> [Stored items]:
==*==

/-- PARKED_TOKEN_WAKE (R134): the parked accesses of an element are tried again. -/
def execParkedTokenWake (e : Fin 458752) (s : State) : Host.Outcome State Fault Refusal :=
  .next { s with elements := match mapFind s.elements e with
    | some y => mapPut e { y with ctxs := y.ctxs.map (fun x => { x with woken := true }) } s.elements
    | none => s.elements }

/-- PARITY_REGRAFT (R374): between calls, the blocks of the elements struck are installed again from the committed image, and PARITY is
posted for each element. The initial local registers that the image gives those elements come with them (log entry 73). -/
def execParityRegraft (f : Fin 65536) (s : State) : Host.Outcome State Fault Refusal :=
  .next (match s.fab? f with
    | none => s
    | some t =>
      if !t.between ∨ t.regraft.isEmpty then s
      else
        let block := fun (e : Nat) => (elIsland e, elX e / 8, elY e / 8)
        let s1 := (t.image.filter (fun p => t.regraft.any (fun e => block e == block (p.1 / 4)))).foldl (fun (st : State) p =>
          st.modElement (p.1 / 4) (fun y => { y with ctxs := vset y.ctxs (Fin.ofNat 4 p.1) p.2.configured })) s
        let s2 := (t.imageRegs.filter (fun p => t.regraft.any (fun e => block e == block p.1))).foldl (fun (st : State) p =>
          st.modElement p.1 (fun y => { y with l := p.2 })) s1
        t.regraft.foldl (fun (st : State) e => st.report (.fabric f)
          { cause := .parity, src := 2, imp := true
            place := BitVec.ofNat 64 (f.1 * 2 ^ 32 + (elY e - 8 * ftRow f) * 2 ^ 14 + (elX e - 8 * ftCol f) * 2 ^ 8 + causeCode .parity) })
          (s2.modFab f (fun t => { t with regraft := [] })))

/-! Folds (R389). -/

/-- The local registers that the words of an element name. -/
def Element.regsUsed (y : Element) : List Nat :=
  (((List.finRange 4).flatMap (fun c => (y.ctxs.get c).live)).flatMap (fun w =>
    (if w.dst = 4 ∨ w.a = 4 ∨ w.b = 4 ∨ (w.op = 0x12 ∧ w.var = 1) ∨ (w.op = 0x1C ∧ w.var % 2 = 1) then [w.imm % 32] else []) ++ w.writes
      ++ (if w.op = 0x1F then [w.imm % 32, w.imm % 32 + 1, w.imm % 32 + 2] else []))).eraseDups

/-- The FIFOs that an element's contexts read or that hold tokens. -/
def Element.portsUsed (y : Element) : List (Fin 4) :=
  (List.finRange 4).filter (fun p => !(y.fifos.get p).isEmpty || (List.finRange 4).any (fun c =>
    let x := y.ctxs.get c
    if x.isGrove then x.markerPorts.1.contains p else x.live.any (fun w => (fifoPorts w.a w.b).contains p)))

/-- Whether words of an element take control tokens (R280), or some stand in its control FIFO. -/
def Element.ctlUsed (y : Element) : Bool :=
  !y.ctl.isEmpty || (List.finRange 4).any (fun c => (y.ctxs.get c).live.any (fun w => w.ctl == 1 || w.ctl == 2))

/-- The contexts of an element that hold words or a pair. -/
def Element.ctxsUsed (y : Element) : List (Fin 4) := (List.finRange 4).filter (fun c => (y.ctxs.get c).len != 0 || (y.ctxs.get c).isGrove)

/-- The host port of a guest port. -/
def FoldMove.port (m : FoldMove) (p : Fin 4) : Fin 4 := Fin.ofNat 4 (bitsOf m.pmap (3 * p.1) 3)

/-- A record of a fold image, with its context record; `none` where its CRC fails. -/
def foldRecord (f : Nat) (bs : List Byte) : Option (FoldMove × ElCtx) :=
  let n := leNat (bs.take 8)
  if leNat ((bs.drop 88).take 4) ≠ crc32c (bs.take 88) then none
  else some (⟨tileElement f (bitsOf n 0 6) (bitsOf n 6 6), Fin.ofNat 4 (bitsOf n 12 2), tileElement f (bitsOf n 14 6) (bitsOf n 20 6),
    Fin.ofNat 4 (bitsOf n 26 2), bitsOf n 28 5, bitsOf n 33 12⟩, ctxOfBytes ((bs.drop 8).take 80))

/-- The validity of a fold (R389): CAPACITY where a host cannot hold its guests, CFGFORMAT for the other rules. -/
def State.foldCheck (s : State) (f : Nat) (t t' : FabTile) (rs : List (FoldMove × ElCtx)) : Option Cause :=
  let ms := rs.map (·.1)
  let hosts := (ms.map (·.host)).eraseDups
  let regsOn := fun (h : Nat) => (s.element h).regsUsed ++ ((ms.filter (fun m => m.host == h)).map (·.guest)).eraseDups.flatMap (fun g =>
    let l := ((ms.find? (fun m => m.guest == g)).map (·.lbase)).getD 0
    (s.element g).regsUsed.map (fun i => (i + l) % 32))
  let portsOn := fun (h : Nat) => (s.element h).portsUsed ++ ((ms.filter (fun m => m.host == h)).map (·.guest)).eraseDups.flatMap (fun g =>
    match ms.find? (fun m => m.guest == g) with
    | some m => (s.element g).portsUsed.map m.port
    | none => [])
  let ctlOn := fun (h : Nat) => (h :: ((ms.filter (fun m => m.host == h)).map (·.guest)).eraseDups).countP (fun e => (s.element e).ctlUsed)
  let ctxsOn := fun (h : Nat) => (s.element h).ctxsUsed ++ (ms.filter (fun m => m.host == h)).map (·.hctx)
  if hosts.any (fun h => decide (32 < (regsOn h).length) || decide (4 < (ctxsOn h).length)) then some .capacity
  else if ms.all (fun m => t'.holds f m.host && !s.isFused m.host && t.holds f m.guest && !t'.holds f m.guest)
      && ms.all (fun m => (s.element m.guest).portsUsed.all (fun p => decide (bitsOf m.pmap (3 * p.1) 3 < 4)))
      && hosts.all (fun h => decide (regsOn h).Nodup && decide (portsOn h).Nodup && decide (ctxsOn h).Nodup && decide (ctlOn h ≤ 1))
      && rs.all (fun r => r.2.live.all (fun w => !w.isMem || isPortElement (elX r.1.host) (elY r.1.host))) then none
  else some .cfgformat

==*==

> [TASK TO CARRY OUT]: Starting with the first line of the records above, give back each line exactly until the line with "def Element.portsUsed (y" has been given as well.

> [ANSWER TO THIS TASK]:
/-- PARKED_TOKEN_WAKE (R134): the parked accesses of an element are tried again. -/
def execParkedTokenWake (e : Fin 458752) (s : State) : Host.Outcome State Fault Refusal :=
  .next { s with elements := match mapFind s.elements e with
    | some y => mapPut e { y with ctxs := y.ctxs.map (fun x => { x with woken := true }) } s.elements
    | none => s.elements }

/-- PARITY_REGRAFT (R374): between calls, the blocks of the elements struck are installed again from the committed image, and PARITY is
posted for each element. The initial local registers that the image gives those elements come with them (log entry 73). -/
def execParityRegraft (f : Fin 65536) (s : State) : Host.Outcome State Fault Refusal :=
  .next (match s.fab? f with
    | none => s
    | some t =>
      if !t.between ∨ t.regraft.isEmpty then s
      else
        let block := fun (e : Nat) => (elIsland e, elX e / 8, elY e / 8)
        let s1 := (t.image.filter (fun p => t.regraft.any (fun e => block e == block (p.1 / 4)))).foldl (fun (st : State) p =>
          st.modElement (p.1 / 4) (fun y => { y with ctxs := vset y.ctxs (Fin.ofNat 4 p.1) p.2.configured })) s
        let s2 := (t.imageRegs.filter (fun p => t.regraft.any (fun e => block e == block p.1))).foldl (fun (st : State) p =>
          st.modElement p.1 (fun y => { y with l := p.2 })) s1
        t.regraft.foldl (fun (st : State) e => st.report (.fabric f)
          { cause := .parity, src := 2, imp := true
            place := BitVec.ofNat 64 (f.1 * 2 ^ 32 + (elY e - 8 * ftRow f) * 2 ^ 14 + (elX e - 8 * ftCol f) * 2 ^ 8 + causeCode .parity) })
          (s2.modFab f (fun t => { t with regraft := [] })))

/-! Folds (R389). -/

/-- The local registers that the words of an element name. -/
def Element.regsUsed (y : Element) : List Nat :=
  (((List.finRange 4).flatMap (fun c => (y.ctxs.get c).live)).flatMap (fun w =>
    (if w.dst = 4 ∨ w.a = 4 ∨ w.b = 4 ∨ (w.op = 0x12 ∧ w.var = 1) ∨ (w.op = 0x1C ∧ w.var % 2 = 1) then [w.imm % 32] else []) ++ w.writes
      ++ (if w.op = 0x1F then [w.imm % 32, w.imm % 32 + 1, w.imm % 32 + 2] else []))).eraseDups

/-- The FIFOs that an element's contexts read or that hold tokens. -/
def Element.portsUsed (y : Element) : List (Fin 4) :=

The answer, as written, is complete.